*Records for this task*:
........

/-- A bridge just allocated, with two contributors at most, has its shift already. -/
theorem Bridge.settle_allocated (o : Owner) (m : Headroom) {gs : List LegNo} (few : gs.length ≤ 2) :
    { Bridge.allocated o m with contributors := gs }.settle = { Bridge.allocated o m with contributors := gs } := by
  have floor : headroomFloor gs.length = 0 := if_pos few
  obtain ⟨kind, hf⟩ := m
  cases kind <;> simp [Bridge.settle, Bridge.allocated, Bridge.count, floor, Bridge.free]

/-! ### Several legs that listen (R95) -/

/-- Legs that come to listen to a bridge, one after the other. -/
def State.listenAll (s : State) (b : BridgeNo) (gs : List LegNo) : State := gs.foldl (fun t g => t.listen b g) s

theorem State.leg_listenAll (s : State) (b : BridgeNo) (gs : List LegNo) (g : LegNo) :
    (s.listenAll b gs).leg g = if g ∈ gs then { s.leg g with attach := some b } else s.leg g := by
  induction gs generalizing s with
  | nil => rfl
  | cons first rest ih =>
    refine (ih (s.listen b first)).trans ?_
    by_cases own : g = first
    · subst own; simp [State.leg_listen]
    · simp [State.leg_listen, own]

theorem State.bridge_listenAll_ne (s : State) {b b' : BridgeNo} (gs : List LegNo) (other : b' ≠ b) :
    (s.listenAll b gs).bridge b' = s.bridge b' :=
  foldl_keeps (fun t : State => t.bridge b') _ (fun t g => (t.bridge_listen b b' g).trans (if_neg fun h => other h.1)) gs s

/-- Listening changes the receiver count of the bridge alone. -/
theorem State.bridge_listenAll (s : State) (b : BridgeNo) (gs : List LegNo) :
    (s.listenAll b gs).bridge b = { s.bridge b with receivers := ((s.listenAll b gs).bridge b).receivers } := by
  refine List.foldlRecOn (motive := fun t : State => t.bridge b = { s.bridge b with receivers := (t.bridge b).receivers }) gs _ rfl
    fun t h g _ => ?_
  rw [State.bridge_listen]
  split
  · rw [h]
  · exact h

/-- Each leg that was not attached to the bridge is one more receiver. -/
theorem State.receivers_listenAll {s : State} {b : BridgeNo} {gs : List LegNo} (distinct : gs.Nodup)
    (detached : ∀ g ∈ gs, (s.leg g).attach ≠ some b) :
    ((s.listenAll b gs).bridge b).receivers = (s.bridge b).receivers + gs.length := by
  induction gs generalizing s with
  | nil => rfl
  | cons g rest ih =>
    obtain ⟨out, distinct⟩ := List.nodup_cons.1 distinct
    refine (ih (s := s.listen b g) distinct fun g' hg' => ?_).trans ?_
    · rw [State.leg_listen, if_neg fun e : g' = g => out (e ▸ hg')]
      exact detached g' (List.mem_cons_of_mem _ hg')
    · rw [State.bridge_listen, if_pos ⟨rfl, detached g List.mem_cons_self⟩, List.length_cons, Nat.add_right_comm]
      rfl

theorem State.listenAll_frame (s : State) (b : BridgeNo) (gs : List LegNo) :
    s.listenAll b gs = { s with bridges := (s.listenAll b gs).bridges, legs := (s.listenAll b gs).legs } := by
  refine List.foldlRecOn (motive := fun t : State => t = { s with bridges := t.bridges, legs := t.legs }) gs _ rfl fun t h g _ => ?_
  rw [h]
  exact State.eq_of_fields

/-! ### A channel that opens (R54) -/

section
variable (s : State) (c : ChanNo) (b : BridgeNo)

theorem State.channel_openChannel (d : ChanNo) :
    (s.openChannel c b).channel d =
      if d = c then { s.channel c with state := .opened, bridge := some b } else s.channel d := by
  simp [State.openChannel, State.allocate, State.channel_setChannel]

theorem State.leg_openChannel (g : LegNo) :
    (s.openChannel c b).leg g =
      if ∃ sl, s.liveTrunk c = some sl ∧ g = trunkLeg sl then { s.leg g with attach := some b } else s.leg g := by
  unfold State.openChannel
  cases live : s.liveTrunk c with
  | none => simp [State.joinTrunk, State.allocate]
  | some sl =>
    by_cases own : g = trunkLeg sl
    · subst own; simp [State.joinTrunk, State.joinOwn, State.leg_join, State.allocate]
    · simp [State.joinTrunk, State.joinOwn, State.leg_join, State.allocate, own]

theorem State.bridge_openChannel_ne {b' : BridgeNo} (other : b' ≠ b) : (s.openChannel c b).bridge b' = s.bridge b' := by
  unfold State.openChannel
  cases s.liveTrunk c with
  | none => simp [State.joinTrunk, State.allocate, State.bridge_setBridge, other]
  | some sl => simp [State.joinTrunk, State.joinOwn, State.bridge_join_ne, State.allocate, State.bridge_setBridge, other]

/-- The bridge of a channel that has opened: as it was allocated, with the ACTIVE trunk as contributor. -/
theorem State.bridge_openChannel :
    ∃ r, (s.openChannel c b).bridge b =
      { Bridge.allocated (.channel c) (s.channel c).headroom with
        contributors := (s.liveTrunk c).toList.map trunkLeg, receivers := r } := by
  unfold State.openChannel
  rw [State.modChannel_eq, State.bridge_setChannel]
  cases s.liveTrunk c with
  | none => exact ⟨0, State.bridge_setBridge_self s b _⟩
  | some sl =>
    obtain ⟨r, joined⟩ := (s.allocate b (.channel c) (s.channel c).headroom).bridge_join b (trunkLeg sl)
    refine ⟨r, joined.trans ?_⟩
    simp [State.allocate, Bridge.addContributor, Bridge.allocated, Bridge.free]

........

*Task instructions*: Return all lines of the material above in which the word "BridgeNo" occurs.

*Response*:
def State.listenAll (s : State) (b : BridgeNo) (gs : List LegNo) : State := gs.foldl (fun t g => t.listen b g) s
theorem State.leg_listenAll (s : State) (b : BridgeNo) (gs : List LegNo) (g : LegNo) :
theorem State.bridge_listenAll_ne (s : State) {b b' : BridgeNo} (gs : List LegNo) (other : b' ≠ b) :
theorem State.bridge_listenAll (s : State) (b : BridgeNo) (gs : List LegNo) :
theorem State.receivers_listenAll {s : State} {b : BridgeNo} {gs : List LegNo} (distinct : gs.Nodup)
theorem State.listenAll_frame (s : State) (b : BridgeNo) (gs : List LegNo) :
variable (s : State) (c : ChanNo) (b : BridgeNo)
theorem State.bridge_openChannel_ne {b' : BridgeNo} (other : b' ≠ b) : (s.openChannel c b).bridge b' = s.bridge b' := by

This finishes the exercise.